WORK TO BE COMPLETED →
The records below are to be repeated in full, exactly as they are.

Items from a data source →
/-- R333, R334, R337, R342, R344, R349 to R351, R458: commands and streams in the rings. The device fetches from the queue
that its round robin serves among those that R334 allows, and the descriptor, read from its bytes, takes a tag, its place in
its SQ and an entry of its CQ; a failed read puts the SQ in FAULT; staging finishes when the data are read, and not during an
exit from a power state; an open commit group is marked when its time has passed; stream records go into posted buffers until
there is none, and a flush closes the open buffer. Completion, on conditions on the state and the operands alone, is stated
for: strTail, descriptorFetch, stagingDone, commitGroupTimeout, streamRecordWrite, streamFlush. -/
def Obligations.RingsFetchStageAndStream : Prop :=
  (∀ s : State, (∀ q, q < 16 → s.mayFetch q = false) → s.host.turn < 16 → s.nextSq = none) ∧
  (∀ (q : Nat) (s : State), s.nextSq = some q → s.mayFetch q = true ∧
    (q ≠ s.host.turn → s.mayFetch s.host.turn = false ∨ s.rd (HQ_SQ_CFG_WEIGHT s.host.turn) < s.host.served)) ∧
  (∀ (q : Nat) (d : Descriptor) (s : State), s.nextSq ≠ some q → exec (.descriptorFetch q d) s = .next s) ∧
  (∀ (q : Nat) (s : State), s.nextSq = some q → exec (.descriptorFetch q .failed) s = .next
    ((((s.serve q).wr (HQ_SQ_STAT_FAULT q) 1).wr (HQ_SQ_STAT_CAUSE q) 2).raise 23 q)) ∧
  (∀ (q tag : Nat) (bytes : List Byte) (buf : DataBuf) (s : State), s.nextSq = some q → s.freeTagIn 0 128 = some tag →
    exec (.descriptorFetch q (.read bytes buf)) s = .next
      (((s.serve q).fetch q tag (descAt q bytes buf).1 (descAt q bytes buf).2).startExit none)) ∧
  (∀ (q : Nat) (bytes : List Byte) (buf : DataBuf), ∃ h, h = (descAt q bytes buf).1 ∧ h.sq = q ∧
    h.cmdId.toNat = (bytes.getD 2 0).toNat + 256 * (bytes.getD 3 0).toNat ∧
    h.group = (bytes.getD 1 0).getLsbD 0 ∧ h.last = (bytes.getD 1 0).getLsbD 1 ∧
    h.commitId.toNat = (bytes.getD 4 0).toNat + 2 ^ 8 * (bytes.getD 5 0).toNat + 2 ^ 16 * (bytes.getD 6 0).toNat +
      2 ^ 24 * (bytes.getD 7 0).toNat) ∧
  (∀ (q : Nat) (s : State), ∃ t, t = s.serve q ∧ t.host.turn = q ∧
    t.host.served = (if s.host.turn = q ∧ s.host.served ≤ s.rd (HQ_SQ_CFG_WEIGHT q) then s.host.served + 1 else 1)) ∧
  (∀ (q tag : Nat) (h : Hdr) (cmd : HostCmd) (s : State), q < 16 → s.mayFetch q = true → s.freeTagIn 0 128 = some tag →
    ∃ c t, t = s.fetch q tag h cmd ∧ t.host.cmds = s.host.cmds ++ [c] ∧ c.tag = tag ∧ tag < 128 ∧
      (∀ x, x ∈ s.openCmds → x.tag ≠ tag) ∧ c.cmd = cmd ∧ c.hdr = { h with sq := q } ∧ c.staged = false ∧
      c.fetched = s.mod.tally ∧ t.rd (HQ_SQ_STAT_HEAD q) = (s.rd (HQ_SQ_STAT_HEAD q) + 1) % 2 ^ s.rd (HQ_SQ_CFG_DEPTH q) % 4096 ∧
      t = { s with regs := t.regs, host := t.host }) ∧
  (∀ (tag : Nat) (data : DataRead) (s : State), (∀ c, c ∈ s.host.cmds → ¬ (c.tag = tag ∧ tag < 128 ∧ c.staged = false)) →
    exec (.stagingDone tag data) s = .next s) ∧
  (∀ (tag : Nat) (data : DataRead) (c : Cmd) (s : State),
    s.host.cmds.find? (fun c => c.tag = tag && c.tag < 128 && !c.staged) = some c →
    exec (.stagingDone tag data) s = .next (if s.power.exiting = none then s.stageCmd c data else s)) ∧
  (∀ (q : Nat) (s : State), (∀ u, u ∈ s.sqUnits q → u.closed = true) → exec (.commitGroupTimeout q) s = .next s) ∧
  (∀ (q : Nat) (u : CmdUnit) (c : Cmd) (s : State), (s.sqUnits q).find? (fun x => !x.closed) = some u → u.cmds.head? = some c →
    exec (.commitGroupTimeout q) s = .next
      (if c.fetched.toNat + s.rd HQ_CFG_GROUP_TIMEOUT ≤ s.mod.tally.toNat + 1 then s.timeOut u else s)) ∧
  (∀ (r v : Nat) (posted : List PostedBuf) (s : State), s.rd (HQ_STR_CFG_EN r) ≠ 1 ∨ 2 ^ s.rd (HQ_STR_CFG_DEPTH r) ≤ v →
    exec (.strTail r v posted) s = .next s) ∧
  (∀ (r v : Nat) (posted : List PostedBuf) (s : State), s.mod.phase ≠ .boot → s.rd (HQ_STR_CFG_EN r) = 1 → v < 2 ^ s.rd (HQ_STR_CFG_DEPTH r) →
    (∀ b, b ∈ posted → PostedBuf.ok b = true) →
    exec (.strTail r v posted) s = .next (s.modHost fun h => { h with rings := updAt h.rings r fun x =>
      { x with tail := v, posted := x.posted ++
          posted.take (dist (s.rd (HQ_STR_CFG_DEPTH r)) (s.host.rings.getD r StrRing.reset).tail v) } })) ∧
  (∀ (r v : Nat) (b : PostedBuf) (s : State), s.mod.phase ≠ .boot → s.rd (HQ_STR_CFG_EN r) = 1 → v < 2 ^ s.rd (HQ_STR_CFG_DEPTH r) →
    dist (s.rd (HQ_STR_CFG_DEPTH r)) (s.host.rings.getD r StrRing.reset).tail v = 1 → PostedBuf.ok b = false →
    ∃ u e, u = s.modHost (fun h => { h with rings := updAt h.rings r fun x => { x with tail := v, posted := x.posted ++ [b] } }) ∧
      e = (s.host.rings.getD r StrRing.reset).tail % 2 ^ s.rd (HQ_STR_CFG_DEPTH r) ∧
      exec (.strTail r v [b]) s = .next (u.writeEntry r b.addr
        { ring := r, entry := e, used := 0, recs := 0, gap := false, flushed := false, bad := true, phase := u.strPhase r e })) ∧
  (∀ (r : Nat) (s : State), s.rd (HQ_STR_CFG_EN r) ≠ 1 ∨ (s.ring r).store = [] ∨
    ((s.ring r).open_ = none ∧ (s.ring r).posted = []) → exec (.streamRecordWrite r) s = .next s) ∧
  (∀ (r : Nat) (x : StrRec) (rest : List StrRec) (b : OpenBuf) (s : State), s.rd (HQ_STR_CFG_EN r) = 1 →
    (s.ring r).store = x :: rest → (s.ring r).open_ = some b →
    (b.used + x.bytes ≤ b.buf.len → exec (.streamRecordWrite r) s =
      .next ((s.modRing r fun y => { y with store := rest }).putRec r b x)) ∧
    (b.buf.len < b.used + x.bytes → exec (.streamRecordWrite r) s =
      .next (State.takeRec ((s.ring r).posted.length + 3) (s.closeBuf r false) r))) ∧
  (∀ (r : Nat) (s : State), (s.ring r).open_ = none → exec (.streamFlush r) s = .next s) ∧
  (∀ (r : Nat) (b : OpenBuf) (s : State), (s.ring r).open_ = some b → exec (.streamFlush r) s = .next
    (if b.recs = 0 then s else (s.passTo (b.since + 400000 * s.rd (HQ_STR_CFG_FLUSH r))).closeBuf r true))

RESULT BELOW →
/-- R333, R334, R337, R342, R344, R349 to R351, R458: commands and streams in the rings. The device fetches from the queue
that its round robin serves among those that R334 allows, and the descriptor, read from its bytes, takes a tag, its place in
its SQ and an entry of its CQ; a failed read puts the SQ in FAULT; staging finishes when the data are read, and not during an
exit from a power state; an open commit group is marked when its time has passed; stream records go into posted buffers until
there is none, and a flush closes the open buffer. Completion, on conditions on the state and the operands alone, is stated
for: strTail, descriptorFetch, stagingDone, commitGroupTimeout, streamRecordWrite, streamFlush. -/
def Obligations.RingsFetchStageAndStream : Prop :=
  (∀ s : State, (∀ q, q < 16 → s.mayFetch q = false) → s.host.turn < 16 → s.nextSq = none) ∧
  (∀ (q : Nat) (s : State), s.nextSq = some q → s.mayFetch q = true ∧
    (q ≠ s.host.turn → s.mayFetch s.host.turn = false ∨ s.rd (HQ_SQ_CFG_WEIGHT s.host.turn) < s.host.served)) ∧
  (∀ (q : Nat) (d : Descriptor) (s : State), s.nextSq ≠ some q → exec (.descriptorFetch q d) s = .next s) ∧
  (∀ (q : Nat) (s : State), s.nextSq = some q → exec (.descriptorFetch q .failed) s = .next
    ((((s.serve q).wr (HQ_SQ_STAT_FAULT q) 1).wr (HQ_SQ_STAT_CAUSE q) 2).raise 23 q)) ∧
  (∀ (q tag : Nat) (bytes : List Byte) (buf : DataBuf) (s : State), s.nextSq = some q → s.freeTagIn 0 128 = some tag →
    exec (.descriptorFetch q (.read bytes buf)) s = .next
      (((s.serve q).fetch q tag (descAt q bytes buf).1 (descAt q bytes buf).2).startExit none)) ∧
  (∀ (q : Nat) (bytes : List Byte) (buf : DataBuf), ∃ h, h = (descAt q bytes buf).1 ∧ h.sq = q ∧
    h.cmdId.toNat = (bytes.getD 2 0).toNat + 256 * (bytes.getD 3 0).toNat ∧
    h.group = (bytes.getD 1 0).getLsbD 0 ∧ h.last = (bytes.getD 1 0).getLsbD 1 ∧
    h.commitId.toNat = (bytes.getD 4 0).toNat + 2 ^ 8 * (bytes.getD 5 0).toNat + 2 ^ 16 * (bytes.getD 6 0).toNat +
      2 ^ 24 * (bytes.getD 7 0).toNat) ∧
  (∀ (q : Nat) (s : State), ∃ t, t = s.serve q ∧ t.host.turn = q ∧
    t.host.served = (if s.host.turn = q ∧ s.host.served ≤ s.rd (HQ_SQ_CFG_WEIGHT q) then s.host.served + 1 else 1)) ∧
  (∀ (q tag : Nat) (h : Hdr) (cmd : HostCmd) (s : State), q < 16 → s.mayFetch q = true → s.freeTagIn 0 128 = some tag →
    ∃ c t, t = s.fetch q tag h cmd ∧ t.host.cmds = s.host.cmds ++ [c] ∧ c.tag = tag ∧ tag < 128 ∧
      (∀ x, x ∈ s.openCmds → x.tag ≠ tag) ∧ c.cmd = cmd ∧ c.hdr = { h with sq := q } ∧ c.staged = false ∧
      c.fetched = s.mod.tally ∧ t.rd (HQ_SQ_STAT_HEAD q) = (s.rd (HQ_SQ_STAT_HEAD q) + 1) % 2 ^ s.rd (HQ_SQ_CFG_DEPTH q) % 4096 ∧
      t = { s with regs := t.regs, host := t.host }) ∧
  (∀ (tag : Nat) (data : DataRead) (s : State), (∀ c, c ∈ s.host.cmds → ¬ (c.tag = tag ∧ tag < 128 ∧ c.staged = false)) →
    exec (.stagingDone tag data) s = .next s) ∧
  (∀ (tag : Nat) (data : DataRead) (c : Cmd) (s : State),
    s.host.cmds.find? (fun c => c.tag = tag && c.tag < 128 && !c.staged) = some c →
    exec (.stagingDone tag data) s = .next (if s.power.exiting = none then s.stageCmd c data else s)) ∧
  (∀ (q : Nat) (s : State), (∀ u, u ∈ s.sqUnits q → u.closed = true) → exec (.commitGroupTimeout q) s = .next s) ∧
  (∀ (q : Nat) (u : CmdUnit) (c : Cmd) (s : State), (s.sqUnits q).find? (fun x => !x.closed) = some u → u.cmds.head? = some c →
    exec (.commitGroupTimeout q) s = .next
      (if c.fetched.toNat + s.rd HQ_CFG_GROUP_TIMEOUT ≤ s.mod.tally.toNat + 1 then s.timeOut u else s)) ∧
  (∀ (r v : Nat) (posted : List PostedBuf) (s : State), s.rd (HQ_STR_CFG_EN r) ≠ 1 ∨ 2 ^ s.rd (HQ_STR_CFG_DEPTH r) ≤ v →
    exec (.strTail r v posted) s = .next s) ∧
  (∀ (r v : Nat) (posted : List PostedBuf) (s : State), s.mod.phase ≠ .boot → s.rd (HQ_STR_CFG_EN r) = 1 → v < 2 ^ s.rd (HQ_STR_CFG_DEPTH r) →
    (∀ b, b ∈ posted → PostedBuf.ok b = true) →
    exec (.strTail r v posted) s = .next (s.modHost fun h => { h with rings := updAt h.rings r fun x =>
      { x with tail := v, posted := x.posted ++
          posted.take (dist (s.rd (HQ_STR_CFG_DEPTH r)) (s.host.rings.getD r StrRing.reset).tail v) } })) ∧
  (∀ (r v : Nat) (b : PostedBuf) (s : State), s.mod.phase ≠ .boot → s.rd (HQ_STR_CFG_EN r) = 1 → v < 2 ^ s.rd (HQ_STR_CFG_DEPTH r) →
    dist (s.rd (HQ_STR_CFG_DEPTH r)) (s.host.rings.getD r StrRing.reset).tail v = 1 → PostedBuf.ok b = false →
    ∃ u e, u = s.modHost (fun h => { h with rings := updAt h.rings r fun x => { x with tail := v, posted := x.posted ++ [b] } }) ∧
      e = (s.host.rings.getD r StrRing.reset).tail % 2 ^ s.rd (HQ_STR_CFG_DEPTH r) ∧
      exec (.strTail r v [b]) s = .next (u.writeEntry r b.addr
        { ring := r, entry := e, used := 0, recs := 0, gap := false, flushed := false, bad := true, phase := u.strPhase r e })) ∧
  (∀ (r : Nat) (s : State), s.rd (HQ_STR_CFG_EN r) ≠ 1 ∨ (s.ring r).store = [] ∨
    ((s.ring r).open_ = none ∧ (s.ring r).posted = []) → exec (.streamRecordWrite r) s = .next s) ∧
  (∀ (r : Nat) (x : StrRec) (rest : List StrRec) (b : OpenBuf) (s : State), s.rd (HQ_STR_CFG_EN r) = 1 →
    (s.ring r).store = x :: rest → (s.ring r).open_ = some b →
    (b.used + x.bytes ≤ b.buf.len → exec (.streamRecordWrite r) s =
      .next ((s.modRing r fun y => { y with store := rest }).putRec r b x)) ∧
    (b.buf.len < b.used + x.bytes → exec (.streamRecordWrite r) s =
      .next (State.takeRec ((s.ring r).posted.length + 3) (s.closeBuf r false) r))) ∧
  (∀ (r : Nat) (s : State), (s.ring r).open_ = none → exec (.streamFlush r) s = .next s) ∧
  (∀ (r : Nat) (b : OpenBuf) (s : State), (s.ring r).open_ = some b → exec (.streamFlush r) s = .next
    (if b.recs = 0 then s else (s.passTo (b.since + 400000 * s.rd (HQ_STR_CFG_FLUSH r))).closeBuf r true))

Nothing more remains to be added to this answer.